**AIM OF THE TASK**
Would you please output, word for word, the span of the listing below that opens on the line containing "generalize t.touch w.die" and closes on the line containing "leave a segment. -/"? Include both ends and nothing more.

**DATA SHOWN**

/-- A split with nothing else ready goes on at the next slot. -/
theorem yieldTo_alone {x : Entry} {next : PC} {run eff : Mask} (hr : eff &&& ~~~run = 0) (hsd : readyGroups x.siding = []) :
    x.yieldTo next eff (run &&& ~~~eff) = x.send [(next, run)] := by
  have hall : eff ||| run &&& ~~~eff = run := by
    apply BitVec.eq_of_getLsbD_eq
    intro i hi
    have := congrArg (·.getLsbD i) hr
    simp only [BitVec.getLsbD_and, BitVec.getLsbD_not, BitVec.getLsbD_or] at this ⊢
    cases h1 : eff.getLsbD i <;> cases h2 : run.getLsbD i <;> simp_all
  have hnone : readyGroups (x.siding.filter fun g => !(!g.arrived && g.kind == .yielded)) = [] := by
    simp only [readyGroups, List.filter_eq_nil_iff, List.mem_filter] at hsd ⊢
    exact fun g hg => hsd g hg.1
  simp only [Entry.yieldTo, hnone, List.isEmpty_nil, if_true, hall]
  rfl

theorem yield_goes_on {s : State} {c : Ctx} {f : FormV} (h : s.Issues f.guard c) :
    exec (.yield f) s = .next (if c.eff = 0 then s.after c c.w else State.stabilise (s.after c c.w)) := by
  simp only [exec_yield, execYield, h.ctx, h.stays]
  by_cases he : c.eff = 0
  · simp [he, finish_same h]
  · have hsend : Warp.fuse 8 (c.w.setEntry c.e ((c.w.entry c.e).yieldTo (nextSlot c.pc) c.eff (c.run &&& ~~~c.eff)))
        = c.w.setEntry c.e { c.w.entry c.e with pc := nextSlot c.pc, wait := .none } := by
      rw [yieldTo_alone (ctx_eff_run h.ctx) h.single]
      exact send_issues h rfl
    simp only [he, decide_false, List.isEmpty_nil, Bool.not_true, Bool.and_false, Bool.or_false, Bool.false_eq_true,
      if_false, hsend]
    rfl

/-! ### sleep (04 R99) -/

theorem sleep_blocks {s : State} {c : Ctx} {f : FormI} (h : s.ctx? f.guard = some c) (he : c.eff ≠ 0) (hn : f.imm ≠ 0) :
    exec (.sleep f) s
      = .next (State.done (s.block c.w.uid c.e (nextSlot c.pc) (.sleep (s.cycle + f.imm.toNat)))) := by
  have hcond : (decide (c.eff = 0) || decide (f.imm = 0)) = false := by
    rw [decide_eq_false he, decide_eq_false hn]; rfl
  simp only [exec_sleep, execSleep, h, hcond, Bool.false_eq_true, if_false]

theorem sleep_goes_on {s : State} {c : Ctx} {f : FormI} (h : s.Issues f.guard c) (h0 : c.eff = 0 ∨ f.imm = 0) :
    exec (.sleep f) s = .next (s.after c c.w) := by
  have hcond : (decide (c.eff = 0) || decide (f.imm = 0)) = true := by
    rw [Bool.or_eq_true, decide_eq_true_eq, decide_eq_true_eq]; exact h0
  simp only [exec_sleep, execSleep, h.ctx, hcond, if_true, finish_same h]

/-! ### exit and step as the statement has them -/

section
variable {s : State} {c : Ctx} {f : FormV} (h : s.ctx? f.guard = some c) (he : c.eff ≠ 0) (ht : c.l.packet.travel = false)
include h he ht

theorem exit_leaves : exec (.exit_ f) s = .next (s.left c).stabilise := by
  obtain ⟨hl, _⟩ := ctx_launch h
  simp only [exec_exit, execExit, h, if_neg he, leave_eq (ctx_warp h) hl ht ht]

theorem step_leaves : exec (.step_ f) s = .next ((s.stepped c).left c).stabilise := by
  obtain ⟨hl, hid⟩ := ctx_launch h
  have hw := stepped_warp c (ctx_warp h)
  have := leave_eq hw (stepped_launch hl hid) ht ht
  simp only [exec_step, execStep, h, if_neg he, ht, Bool.false_eq_true, if_false]
  exact congrArg _ this

end

end Sys2Proof.Machine

namespace Sys2Proof.Proofs
open Sys2Proof.Machine

/-- Settles O20: the lanes that leave by the fields of `State.left`, the lanes that pause by the frontier rule. -/
theorem lanesLeaveAndPause : Obligations.LanesLeaveAndPause := by
  refine ⟨fun s c f h he ht => ?_, fun s c f g => ⟨yield_goes_on, ?_, sleep_blocks, sleep_goes_on⟩⟩
  · obtain ⟨hl, hid⟩ := ctx_launch h
    refine ⟨?_, ?_⟩
    · obtain ⟨v, hv, hliving, hregs, hpreds, htickets, hclock⟩ := left_warp (ctx_warp h)
      refine ⟨s.left c, v, exit_leaves h he ht, hv, hliving, hregs, hpreds, htickets, hclock, left_mem s c, left_wgs s c,
        fun k hk hne => left_launches hk (hid ▸ hne), ?_⟩
      rw [hid]
      exact left_launch hl
    · have hw := stepped_warp c (ctx_warp h)
      obtain ⟨v, hv, hliving, hregs, hpreds, -⟩ := left_warp hw
      obtain ⟨l, hk, hl'⟩ := left_launch (stepped_launch hl hid)
      exact ⟨(s.stepped c).left c, v, l, _, step_leaves h he ht, hv, hliving, hregs, hpreds, left_mem _ c, hid ▸ hk,
        by rw [hl'], stepped_wg (ctx_wg h), rfl⟩
  · exact fun x next k eff he hk hj => yieldTo_others he hk hj

end Sys2Proof.Proofs

namespace Sys2Proof.Machine

/-! ### The check of a branch's PCs leaves the warps alone (02 R49, R448) -/

/-- `t` is `s` but for memory, translations and clocks: its warps, its launches and the harvest of its dies. -/
structure State.Fetched (s t : State) : Prop where
  warps    : t.warps = s.warps
  launches : t.launches = s.launches
  harvest  : ∀ d, (t.die d).harvest = (s.die d).harvest

namespace State.Fetched

theorem refl (s : State) : s.Fetched s := ⟨rfl, rfl, fun _ => rfl⟩

theorem trans {s t u : State} (h1 : s.Fetched t) (h2 : t.Fetched u) : s.Fetched u :=
  ⟨h2.warps.trans h1.warps, h2.launches.trans h1.launches, fun d => (h2.harvest d).trans (h1.harvest d)⟩

theorem of_eq {s t : State} (hw : t.warps = s.warps) (hl : t.launches = s.launches) (hd : t.dies = s.dies) : s.Fetched t :=
  ⟨hw, hl, fun d => by simp [State.die, hd]⟩

theorem withTlb (s : State) (l : List TlbEntry) : s.Fetched { s with tlb := l } := of_eq rfl rfl rfl

theorem raiseRegionFloor (s : State) (n : Nat) (v : Stamp) : s.Fetched (s.raiseRegionFloor n v) := by
  simp only [State.raiseRegionFloor]; split
  · exact refl s
  · exact of_eq rfl rfl rfl

theorem raiseStackFloor (s : State) (k : Nat) (v : Stamp) : s.Fetched (s.raiseStackFloor k v) := by
  simp only [State.raiseStackFloor]; split
  · exact refl s
  · exact of_eq rfl rfl rfl

theorem logged (s : State) (r : LogRecord) : s.Fetched (s.logged r) := of_eq rfl rfl rfl

theorem appendVersion (s : State) (sec c : Nat) : s.Fetched (s.appendVersion sec c) := by
  simp only [State.appendVersion]
  have hv : ∀ v, s.Fetched { s with versions := v } := fun v => of_eq rfl rfl rfl
  repeat' split
  · exact refl s
  · exact refl s
  · exact ((hv _).trans (raiseRegionFloor ..)).trans (logged ..)
  · exact (hv _).trans (raiseRegionFloor ..)
  · exact ((hv _).trans (raiseStackFloor ..)).trans (logged ..)
  · exact (hv _).trans (raiseStackFloor ..)
  · exact hv _

theorem performWrite (s : State) (pa : Nat) (bs : List Byte) (k : Stamp) : s.Fetched (s.performWrite pa bs k).1 :=
  (appendVersion s (pa / 32) _).trans (of_eq rfl rfl rfl)

theorem signed (s : State) (p : Writer) (lo : Nat) (holes : List Nat) : s.Fetched (s.signed p lo holes) := by
  simp only [State.signed]; split
  · exact refl s
  · exact of_eq rfl rfl rfl

theorem setAD (s : State) (die asid : Nat) (va : DWord) (level a : Nat) (p : DWord) (write : Bool) (who : Writer) :
    s.Fetched (s.setAD die asid va level a p write who) := by
  simp only [State.setAD]
  split
  · exact refl s
  · split
    · exact trans (trans (performWrite ..) (signed ..)) (withTlb ..)
    · exact trans (performWrite ..) (withTlb ..)

theorem lookup (s : State) (die asid : Nat) (va : DWord) : s.Fetched (s.lookup die asid va).1 := by
  simp only [State.lookup]
  repeat' split
  · exact refl s
  · exact of_eq rfl rfl rfl
  · exact refl s

theorem current (s : State) (die asid : Nat) (va : DWord) (write : Bool) : s.Fetched (s.current die asid va write).1 := by
  have hl := lookup s die asid va
  simp only [State.current]
  split
  · rename_i t l a p ht
    rw [ht] at hl
    split
    · exact (hl.trans (withTlb t _)).trans (lookup ..)
    · exact hl
  · exact hl

theorem xlate (s : State) (die asid : Nat) (va : DWord) (need : Need) : s.Fetched (s.xlate die asid va need).1 := by
  have hc := current s die asid va need.writes
  simp only [State.xlate]
  split
  · exact refl s
  · split
    · rename_i t l r ht
      rw [ht] at hc; exact hc
    · rename_i t l a p ht
      rw [ht] at hc
      repeat' split
      all_goals exact hc

theorem touch (s : State) (die asid : Nat) (va : DWord) (write : Bool) (who : Writer) :
    s.Fetched (s.touch die asid va write who) := by
  have hl := lookup s die asid va
  simp only [State.touch]
  split
  · rename_i t l a p ht
    rw [ht] at hl
    exact hl.trans (setAD ..)
  · rename_i t r _ ht
    rw [ht] at hl; exact hl

theorem copyOfLine (s : State) (d pa : Nat) : s.Fetched (s.copyOfLine d pa).1 := by
  simp only [State.copyOfLine]; split
  · exact of_eq rfl rfl rfl
  · exact refl s

/-- A corrected error is counted by its die. -/
theorem correctedError (s : State) (d : Nat) : s.Fetched (s.correctedError d) := by
  refine ⟨rfl, rfl, fun k => ?_⟩
  simp only [State.correctedError, State.modDie, State.die, modAt, List.getD_eq_getElem?_getD, List.getElem?_map,
    List.getElem?_zipIdx]
  cases s.dies[k]? with
  | none => rfl
  | some x => simp only [Option.map_some, Option.getD_some]; split <;> rfl

theorem fetchLine (s : State) (w : Warp) (asid e : Nat) (pc : PC) : s.Fetched (s.fetchLine w asid e pc).1 := by
  have hx := xlate s w.die asid pc .fetch
  simp only [State.fetchLine]
  split
  · rename_i t l r ht
    rw [ht] at hx; exact hx
  · rename_i t ht
    rw [ht] at hx; exact hx
  · rename_i t pa p ht
    rw [ht] at hx
    have htouch := hx.trans (touch t w.die asid pc false {})
    generalize t.touch w.die asid pc false = t at htouch ⊢
    have first : ∀ (u : State) o, (match t.pinnedLine w pc with
        | some l => (t, if parityOk l then some l else none)
        | none => t.copyOfLine w.die (pa / 64 * 64)) = (u, o) → t.Fetched u := by
      intro u o hu
      split at hu
      · cases hu; exact refl t
      · have := copyOfLine t w.die (pa / 64 * 64)
        rwa [hu] at this
    split
    · rename_i u l hu
      exact htouch.trans (first u _ hu)
    · rename_i u hu
      have hc := (htouch.trans (first u _ hu)).trans (copyOfLine u w.die (pa / 64 * 64))
      split
      · rename_i v l hv
        rw [hv] at hc
        exact hc.trans (correctedError v w.die)
      · rename_i v hv
        rw [hv] at hc
        exact hc

theorem checkTarget (s : State) (w : Warp) (asid e : Nat) (pc : PC) : s.Fetched (s.checkTarget w asid e pc).1 := by
  have hf := fetchLine s w asid e pc
  simp only [State.checkTarget]
  split
  · exact refl s
  · split <;> (rename_i ht; rw [ht] at hf; exact hf)

theorem checkTargets {s u : State} {c : Ctx} {ps : List PC} (h : s.checkTargets c ps = (u, none)) : s.Fetched u := by
  induction ps generalizing s with
  | nil => cases h; exact refl _
  | cons p r ih =>
    have hc := checkTarget s c.w (s.asidOf c.w) c.e p
    simp only [State.checkTargets] at h
    split at h
    · rename_i t ht
      rw [ht] at hc
      exact hc.trans (ih h)
    · cases h

end State.Fetched

/-! ### Branches that move all their lanes together (04 R94 to R96) -/

theorem exec_bra (f : FormB) (s : State) : exec (.bra f) s = execBra f s := rfl
theorem exec_call (f : FormB) (s : State) : exec (.call f) s = execCall f s := rfl
theorem exec_brx (f : FormB) (s : State) : exec (.brx f) s = s.indirect f := rfl
theorem exec_ret (f : FormB) (s : State) : exec (.ret f) s = s.indirect f := rfl

/-- The cores of a die are in the order they were, so the same lanes leave a segment. -/
theorem State.Fetched.leaving {s t : State} (h : s.Fetched t) (l : Launch) (w : Warp) (parts : List (PC × Mask)) :
    t.leaving l w parts = s.leaving l w parts := by
  have hcores : t.logicalCores l.dies = s.logicalCores l.dies := by
    simp only [State.logicalCores, State.logicalOrder, State.clusterCores, h.harvest]
  simp only [State.leaving, State.pinnedOn, hcores]

/-- Parts without lanes leave for nowhere. -/
theorem leaving_append_empty (s : State) (l : Launch) (w : Warp) (parts : List (PC × Mask)) (p : PC) :
    s.leaving l w (parts ++ [(p, 0)]) = s.leaving l w parts := by
  simp [State.leaving, List.filter_append]

/-- A branch to one PC is a step there. -/
theorem branch_one {w : Warp} {e now : Nat} {p q j : PC} {m : Mask} (hm : m ≠ 0) :
    w.branch e [(p, m), (q, 0)] j now = w.send e [(p, m)] := by
  have hparts : mergeParts [(p, m), (q, 0)] = [(p, m)] := by
    simp only [mergeParts, if_true, if_neg hm, List.any_nil, Bool.false_eq_true, if_false]
  simp only [Warp.branch, hparts]
  split
  · rename_i n low hfree hlow
    simp
  · rfl

/-- The PCs checked, the lanes of a branch move together. -/
theorem branchTo_together {s u : State} {g : Nat × Bool} {c : Ctx} {p q j : PC} {w : Warp} (h : s.IssuesTo g c p)
    (hu : s.Fetched u) (hw : c.w.regsOnly w) : u.branchTo c w [(p, c.run), (q, 0)] j = u.movedTo c w p := by
  obtain ⟨huid, _, _, _, _, hentries, _, _⟩ := Warp.regsOnly_same hw
  have hstay : u.leaving c.l c.w [(p, c.run), (q, 0)] = [] := by
    rw [hu.leaving, show [(p, c.run), (q, 0)] = [(p, c.run)] ++ [(q, 0)] from rfl, leaving_append_empty, h.stays]
  have hfind : u.warp? w.uid = some c.w := by
    rw [huid, State.warp?, hu.warps]; exact ctx_warp h.ctx
  have hmoved : (u.movedTo c w p).warp? w.uid = some (w.setEntry c.e { c.w.entry c.e with pc := p, wait := .none }) :=
    State.warp?_putWarp (w := w.setEntry c.e { c.w.entry c.e with pc := p, wait := .none }) hfind
  have hrun : ((w.setEntry c.e { c.w.entry c.e with pc := p, wait := .none }).entry c.e).st = .run := by
    rw [setEntry_entry, if_pos ⟨rfl, by rw [hentries]; exact h.inTable⟩]
    exact h.running
  simp only [State.branchTo, departCheck_none hstay, hstay, depart_nil, List.foldl_nil, if_true, branch_one h.lanes,
    send_issues h hentries]
  simp only [State.movedTo] at hmoved ⊢
  simp only [hmoved, hrun]
  rfl

/-- A legal branch of all the running lanes to a PC that lies in a segment. -/
theorem branch_together {s u : State} {g : Nat × Bool} {c : Ctx} {p j : PC} {w : Warp} {ps : List PC} (h : s.IssuesTo g c p)
    {t : State} (hst : s.Fetched t) (hin : c.l.packet.travel = true → (c.l.segmentOf p).isSome = true) (he : c.eff = c.run)
    (hu : t.checkTargets c ps = (u, none)) (hw : c.w.regsOnly w) :
    t.branch c w ps [(p, c.eff)] j = .next (u.movedTo c w p) := by
  have hseg : (if c.l.packet.travel = true then [(p, c.eff)].find? (fun x => x.2 != 0 && (c.l.segmentOf x.1).isNone) else none)
      = none := by
    split
    · rename_i ht
      obtain ⟨x, hx⟩ := Option.isSome_iff_exists.mp (hin ht)
      simp [hx]
    · rfl
  have hoff : c.run &&& ~~~c.eff = 0 := by rw [he]; simp
  simp only [State.branch, hseg, hu, List.singleton_append, hoff]
  rw [he, branchTo_together h (hst.trans (.checkTargets hu)) hw]

/-- PCs checked in order: the first, then the rest. -/
theorem checkTargets_cons {s u : State} {c : Ctx} {p : PC} {ps : List PC} (h : s.checkTargets c (p :: ps) = (u, none)) :
    ∃ t, s.checkTargets c [p] = (t, none) ∧ t.checkTargets c ps = (u, none) := by
  simp only [State.checkTargets] at h ⊢
  split at h
  · rename_i t _
    exact ⟨t, rfl, h⟩
  · cases h

theorem lanesOf_ne_nil {m : Mask} (hm : m ≠ 0) : lanesOf m ≠ [] := by
  intro h
  apply hm
  apply BitVec.eq_of_getLsbD_eq
  intro i hi
  have := List.filter_eq_nil_iff.mp h i (List.mem_range.mpr hi)
  simpa using this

**EXERCISE RESULT**
    generalize t.touch w.die asid pc false = t at htouch ⊢
    have first : ∀ (u : State) o, (match t.pinnedLine w pc with
        | some l => (t, if parityOk l then some l else none)
        | none => t.copyOfLine w.die (pa / 64 * 64)) = (u, o) → t.Fetched u := by
      intro u o hu
      split at hu
      · cases hu; exact refl t
      · have := copyOfLine t w.die (pa / 64 * 64)
        rwa [hu] at this
    split
    · rename_i u l hu
      exact htouch.trans (first u _ hu)
    · rename_i u hu
      have hc := (htouch.trans (first u _ hu)).trans (copyOfLine u w.die (pa / 64 * 64))
      split
      · rename_i v l hv
        rw [hv] at hc
        exact hc.trans (correctedError v w.die)
      · rename_i v hv
        rw [hv] at hc
        exact hc

theorem checkTarget (s : State) (w : Warp) (asid e : Nat) (pc : PC) : s.Fetched (s.checkTarget w asid e pc).1 := by
  have hf := fetchLine s w asid e pc
  simp only [State.checkTarget]
  split
  · exact refl s
  · split <;> (rename_i ht; rw [ht] at hf; exact hf)

theorem checkTargets {s u : State} {c : Ctx} {ps : List PC} (h : s.checkTargets c ps = (u, none)) : s.Fetched u := by
  induction ps generalizing s with
  | nil => cases h; exact refl _
  | cons p r ih =>
    have hc := checkTarget s c.w (s.asidOf c.w) c.e p
    simp only [State.checkTargets] at h
    split at h
    · rename_i t ht
      rw [ht] at hc
      exact hc.trans (ih h)
    · cases h

end State.Fetched

/-! ### Branches that move all their lanes together (04 R94 to R96) -/

theorem exec_bra (f : FormB) (s : State) : exec (.bra f) s = execBra f s := rfl
theorem exec_call (f : FormB) (s : State) : exec (.call f) s = execCall f s := rfl
theorem exec_brx (f : FormB) (s : State) : exec (.brx f) s = s.indirect f := rfl
theorem exec_ret (f : FormB) (s : State) : exec (.ret f) s = s.indirect f := rfl

/-- The cores of a die are in the order they were, so the same lanes leave a segment. -/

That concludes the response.